Look, no wrinkles! Not at all scary, oh no.

“I’m invisible! I’ve never been invisible before!” So says Old Lodgeskins to Jack Crabb in the funniest movie ever made about cowboys and indians, Little Big Man. Old Lodgeskins is traipsing through a bloody battle between the United States  cavalry and the Oglala nation. Jack Crabb, played by Dustin Hoffman, desperately tries to shield the elderly chief. Old Lodgeskins ignores Jack’s pleas. He is convinced that powerful medicine makes him invisible to his enemies. Old Lodgeskins would be surprised to learn that in today’s culture, he would still be invisible, with or without powerful medicine. Why? Because he is old. In today’s culture, men and women pay top dollar for powerful medicine so that they won’t be invisible.
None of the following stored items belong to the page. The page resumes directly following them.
/-- The Feeder Allocator after power-on reset (R48, R71). -/
def Fal.reset : Fal where
  budget := ⟨0, 0, 1000, 500, 30⟩
  effective := 0
  headroom := 0
  meterArrival := none
  meterSilent := false
  feederOver := false
  overRun := 0

/-- The Rotation Unit after power-on reset (R93). -/
def Rot.reset : Rot where
  ready := []
  waiting := []
  releases := Table.replicate 16 none
  shiftCall := Table.replicate 8 0

/-- The Report Decoder after power-on reset (R119). -/
def Rdc.reset : Rdc where
  assembly := Table.replicate 16 none
  alive := Table.replicate 16 ⟨none, 0⟩
  lastMeter := none

/-- The Bay Line Controller after power-on reset (R134): one STOP entry with queued time 0. -/
def Blc.reset : Blc where
  tx := [⟨.stop, 0, false, false, 0⟩]
  rx := []
  line := .busy
  errorRun := 0
  recovery := none
  nextAttempt := none
  refresh := Table.replicate 16 none
  refreshAsked := Table.replicate 16 false
  sending := none
  driverEnable := false

/-- The relay map after power-on reset (R144). -/
def RelayMap.reset : RelayMap where
  telemetry := .everyN 4
  stage := .onChange
  latch := .all
  meter := .everyN 5
  serviceUp := .all
  bayState := .all
  serviceDown := .refuse

/-- All decimation counters 0 (R150). -/
def Counters.reset : Counters where
  telemetry := Table.replicate 16 0
  stage := Table.replicate 16 0
  latch := Table.replicate 16 0
  meter := 0
  serviceUp := Table.replicate 16 0
  bayState := Table.replicate 16 0

/-- All on-change memory absent (R150). -/
def Memos.reset : Memos where
  telemetry := Table.replicate 16 none
  stage := Table.replicate 16 none
  latch := Table.replicate 16 none
  meter := none

/-- The Depot Link Port after power-on reset (R150). -/
def Dlp.reset : Dlp where
  receiver := .awaitIdle
  rx := []
  upper := []
  lower := []
  sending := none
  idleLeft := 0
  sendCount := 0
  map := RelayMap.reset
  counters := Counters.reset
  memos := Memos.reset

/-- The Management Unit after power-on reset (R166). -/
def Mgu.reset : Mgu where
  service := .loading
  now := 0
  restartPending := false

/-- The alarm map after power-on reset (R171). Trip: FEEDER_OVER 0, EXTERNAL_STOP 2, LINE_STUCK 3, OVER_VOLT 13. Hold:
FEEDER_OVER, EXTERNAL_STOP, LINE_STUCK. -/
def AlarmMap.reset : AlarmMap where
  trip := ((((Table.replicate 23 false).set 0 true).set 2 true).set 3 true).set 13 true
  hold := (((Table.replicate 23 false).set 0 true).set 2 true).set 3 true

/-- The Condition Monitor after power-on reset (R175). -/
def Cmn.reset : Cmn where
  depot := Table.replicate 10 ⟨false, false⟩
  bays := Table.replicate 16 (Table.replicate 13 ⟨false, false⟩)
  map := AlarmMap.reset
  hold := false
  originDepot := Table.replicate 10 false
  originBays := Table.replicate 16 (Table.replicate 13 false)
  trip := false
  xstop := false

/-- The part right after power-on reset (R25, R27, R71, R93, R94, R119, R134, R150, R166, R175). -/
def State.reset : State where
  bays := Table.replicate 16 BayRecord.reset
  config := Table.replicate 16 BayConfig.reset
  profiles := Table.replicate 8 ⟨none, Table.replicate 6 none⟩
  fal := Fal.reset
  rot := Rot.reset
  registry := Table.replicate 128 none
  rdc := Rdc.reset
  blc := Blc.reset
  dlp := Dlp.reset
  mgu := Mgu.reset
  cmn := Cmn.reset
  pending := []
  freeCount := 0

end Sys2Proof.Machine
end

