/-! ### modBays -/

@[simp] theorem State.modBays_bays (s : State) (f : Bay → BayRecord → BayRecord) :
    (s.modBays f).bays = Table.ofFn (fun b => f b (s.bay b)) := rfl

@[simp] theorem State.modBays_config (s : State) (f : Bay → BayRecord → BayRecord) :
    (s.modBays f).config = s.config := rfl

@[simp] theorem State.modBays_profiles (s : State) (f : Bay → BayRecord → BayRecord) :
    (s.modBays f).profiles = s.profiles := rfl

@[simp] theorem State.modBays_fal (s : State) (f : Bay → BayRecord → BayRecord) :
    (s.modBays f).fal = s.fal := rfl

@[simp] theorem State.modBays_rot (s : State) (f : Bay → BayRecord → BayRecord) :
    (s.modBays f).rot = s.rot := rfl

@[simp] theorem State.modBays_registry (s : State) (f : Bay → BayRecord → BayRecord) :
    (s.modBays f).registry = s.registry := rfl

@[simp] theorem State.modBays_rdc (s : State) (f : Bay → BayRecord → BayRecord) :
    (s.modBays f).rdc = s.rdc := rfl

@[simp] theorem State.modBays_blc (s : State) (f : Bay → BayRecord → BayRecord) :
    (s.modBays f).blc = s.blc := rfl

@[simp] theorem State.modBays_dlp (s : State) (f : Bay → BayRecord → BayRecord) :
    (s.modBays f).dlp = s.dlp := rfl

@[simp] theorem State.modBays_mgu (s : State) (f : Bay → BayRecord → BayRecord) :
    (s.modBays f).mgu = s.mgu := rfl

@[simp] theorem State.modBays_cmn (s : State) (f : Bay → BayRecord → BayRecord) :
    (s.modBays f).cmn = s.cmn := rfl

@[simp] theorem State.modBays_pending (s : State) (f : Bay → BayRecord → BayRecord) :
    (s.modBays f).pending = s.pending := rfl

@[simp] theorem State.modBays_freeCount (s : State) (f : Bay → BayRecord → BayRecord) :
    (s.modBays f).freeCount = s.freeCount := rfl

/-! ### setTx -/

@[simp] theorem State.setTx_bays (s : State) (tx : List TxEntry) :
    (s.setTx tx).bays = s.bays := rfl

@[simp] theorem State.setTx_config (s : State) (tx : List TxEntry) :
    (s.setTx tx).config = s.config := rfl

@[simp] theorem State.setTx_profiles (s : State) (tx : List TxEntry) :
    (s.setTx tx).profiles = s.profiles := rfl

@[simp] theorem State.setTx_fal (s : State) (tx : List TxEntry) :
    (s.setTx tx).fal = s.fal := rfl

@[simp] theorem State.setTx_rot (s : State) (tx : List TxEntry) :
    (s.setTx tx).rot = s.rot := rfl

@[simp] theorem State.setTx_registry (s : State) (tx : List TxEntry) :
    (s.setTx tx).registry = s.registry := rfl

@[simp] theorem State.setTx_rdc (s : State) (tx : List TxEntry) :
    (s.setTx tx).rdc = s.rdc := rfl

@[simp] theorem State.setTx_blc (s : State) (tx : List TxEntry) :
    (s.setTx tx).blc = { s.blc with tx := tx } := rfl

@[simp] theorem State.setTx_dlp (s : State) (tx : List TxEntry) :
    (s.setTx tx).dlp = s.dlp := rfl

@[simp] theorem State.setTx_mgu (s : State) (tx : List TxEntry) :
    (s.setTx tx).mgu = s.mgu := rfl

@[simp] theorem State.setTx_cmn (s : State) (tx : List TxEntry) :
    (s.setTx tx).cmn = s.cmn := rfl

@[simp] theorem State.setTx_pending (s : State) (tx : List TxEntry) :
    (s.setTx tx).pending = s.pending := rfl

@[simp] theorem State.setTx_freeCount (s : State) (tx : List TxEntry) :
    (s.setTx tx).freeCount = s.freeCount := rfl

/-! ### setFlags -/

@[simp] theorem State.setFlags_bays (s : State) (id : CondId) (f : Flags) :
    (s.setFlags id f).bays = s.bays := rfl

@[simp] theorem State.setFlags_config (s : State) (id : CondId) (f : Flags) :
    (s.setFlags id f).config = s.config := rfl

@[simp] theorem State.setFlags_profiles (s : State) (id : CondId) (f : Flags) :
    (s.setFlags id f).profiles = s.profiles := rfl

@[simp] theorem State.setFlags_fal (s : State) (id : CondId) (f : Flags) :
    (s.setFlags id f).fal = s.fal := rfl

@[simp] theorem State.setFlags_rot (s : State) (id : CondId) (f : Flags) :
    (s.setFlags id f).rot = s.rot := rfl

@[simp] theorem State.setFlags_registry (s : State) (id : CondId) (f : Flags) :
    (s.setFlags id f).registry = s.registry := rfl

@[simp] theorem State.setFlags_rdc (s : State) (id : CondId) (f : Flags) :
    (s.setFlags id f).rdc = s.rdc := rfl

@[simp] theorem State.setFlags_blc (s : State) (id : CondId) (f : Flags) :
    (s.setFlags id f).blc = s.blc := rfl

@[simp] theorem State.setFlags_dlp (s : State) (id : CondId) (f : Flags) :
    (s.setFlags id f).dlp = s.dlp := rfl

@[simp] theorem State.setFlags_mgu (s : State) (id : CondId) (f : Flags) :
    (s.setFlags id f).mgu = s.mgu := rfl

@[simp] theorem State.setFlags_cmn (s : State) (id : CondId) (f : Flags) :
    (s.setFlags id f).cmn = s.cmn.setFlags id f := rfl

@[simp] theorem State.setFlags_pending (s : State) (id : CondId) (f : Flags) :
    (s.setFlags id f).pending = s.pending := rfl

@[simp] theorem State.setFlags_freeCount (s : State) (id : CondId) (f : Flags) :
    (s.setFlags id f).freeCount = s.freeCount := rfl

/-! ### recomputeTrip -/

@[simp] theorem State.recomputeTrip_bays (s : State) :
    s.recomputeTrip.bays = s.bays := rfl

@[simp] theorem State.recomputeTrip_config (s : State) :
    s.recomputeTrip.config = s.config := rfl

@[simp] theorem State.recomputeTrip_profiles (s : State) :
    s.recomputeTrip.profiles = s.profiles := rfl

@[simp] theorem State.recomputeTrip_fal (s : State) :
    s.recomputeTrip.fal = s.fal := rfl

@[simp] theorem State.recomputeTrip_rot (s : State) :
    s.recomputeTrip.rot = s.rot := rfl

@[simp] theorem State.recomputeTrip_registry (s : State) :
    s.recomputeTrip.registry = s.registry := rfl

@[simp] theorem State.recomputeTrip_rdc (s : State) :
    s.recomputeTrip.rdc = s.rdc := rfl

@[simp] theorem State.recomputeTrip_blc (s : State) :
    s.recomputeTrip.blc = s.blc := rfl

@[simp] theorem State.recomputeTrip_dlp (s : State) :
    s.recomputeTrip.dlp = s.dlp := rfl

@[simp] theorem State.recomputeTrip_mgu (s : State) :
    s.recomputeTrip.mgu = s.mgu := rfl

@[simp] theorem State.recomputeTrip_cmn (s : State) :
    s.recomputeTrip.cmn = { s.cmn with trip := s.cmn.tripRule } := rfl

@[simp] theorem State.recomputeTrip_pending (s : State) :
    s.recomputeTrip.pending = s.pending := rfl

@[simp] theorem State.recomputeTrip_freeCount (s : State) :
    s.recomputeTrip.freeCount = s.freeCount := rfl

/-! ### recomputeBudget -/

@[simp] theorem State.recomputeBudget_bays (s : State) :
    s.recomputeBudget.bays = s.bays := rfl

@[simp] theorem State.recomputeBudget_config (s : State) :
    s.recomputeBudget.config = s.config := rfl

@[simp] theorem State.recomputeBudget_profiles (s : State) :
    s.recomputeBudget.profiles = s.profiles := rfl

@[simp] theorem State.recomputeBudget_fal (s : State) :
    s.recomputeBudget.fal = { s.fal with effective := s.effectiveBudget, headroom := s.effectiveBudget - s.appliedSum } := rfl

@[simp] theorem State.recomputeBudget_rot (s : State) :
    s.recomputeBudget.rot = s.rot := rfl

@[simp] theorem State.recomputeBudget_registry (s : State) :
    s.recomputeBudget.registry = s.registry := rfl

@[simp] theorem State.recomputeBudget_rdc (s : State) :
    s.recomputeBudget.rdc = s.rdc := rfl

@[simp] theorem State.recomputeBudget_blc (s : State) :
    s.recomputeBudget.blc = s.blc := rfl

@[simp] theorem State.recomputeBudget_dlp (s : State) :
    s.recomputeBudget.dlp = s.dlp := rfl

@[simp] theorem State.recomputeBudget_mgu (s : State) :
    s.recomputeBudget.mgu = s.mgu := rfl

@[simp] theorem State.recomputeBudget_cmn (s : State) :
    s.recomputeBudget.cmn = s.cmn := rfl

@[simp] theorem State.recomputeBudget_pending (s : State) :
    s.recomputeBudget.pending = s.pending := rfl

@[simp] theorem State.recomputeBudget_freeCount (s : State) :
    s.recomputeBudget.freeCount = s.freeCount := rfl

/-! ### setRelease -/

@[simp] theorem State.setRelease_bays (s : State) (b : Bay) (r : Option ReleaseRecord) :
    (s.setRelease b r).bays = s.bays := rfl

@[simp] theorem State.setRelease_config (s : State) (b : Bay) (r : Option ReleaseRecord) :
    (s.setRelease b r).config = s.config := rfl

@[simp] theorem State.setRelease_profiles (s : State) (b : Bay) (r : Option ReleaseRecord) :
    (s.setRelease b r).profiles = s.profiles := rfl

@[simp] theorem State.setRelease_fal (s : State) (b : Bay) (r : Option ReleaseRecord) :
    (s.setRelease b r).fal = s.fal := rfl

@[simp] theorem State.setRelease_rot (s : State) (b : Bay) (r : Option ReleaseRecord) :
    (s.setRelease b r).rot = { s.rot with releases := s.rot.releases.set b r } := rfl

@[simp] theorem State.setRelease_registry (s : State) (b : Bay) (r : Option ReleaseRecord) :
    (s.setRelease b r).registry = s.registry := rfl

@[simp] theorem State.setRelease_rdc (s : State) (b : Bay) (r : Option ReleaseRecord) :
    (s.setRelease b r).rdc = s.rdc := rfl

@[simp] theorem State.setRelease_blc (s : State) (b : Bay) (r : Option ReleaseRecord) :
    (s.setRelease b r).blc = s.blc := rfl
Fragile skin that has survived more than half a century will be stretched, plumped and injected because of its inhabitant’s desperate desire to be seen, rather than ignored. Atomic breasts become missiles, aimed at the world, launch-ready and threatening, but definitely not invisible. Like overripe produce, bodies are laid out, examined for flaws, scraped and polished until their sell-by date is erased, hopefully forever. The culture that honored its elderly – the culture that Old Lodgeskins took for granted – is, today, as rare as a teepee.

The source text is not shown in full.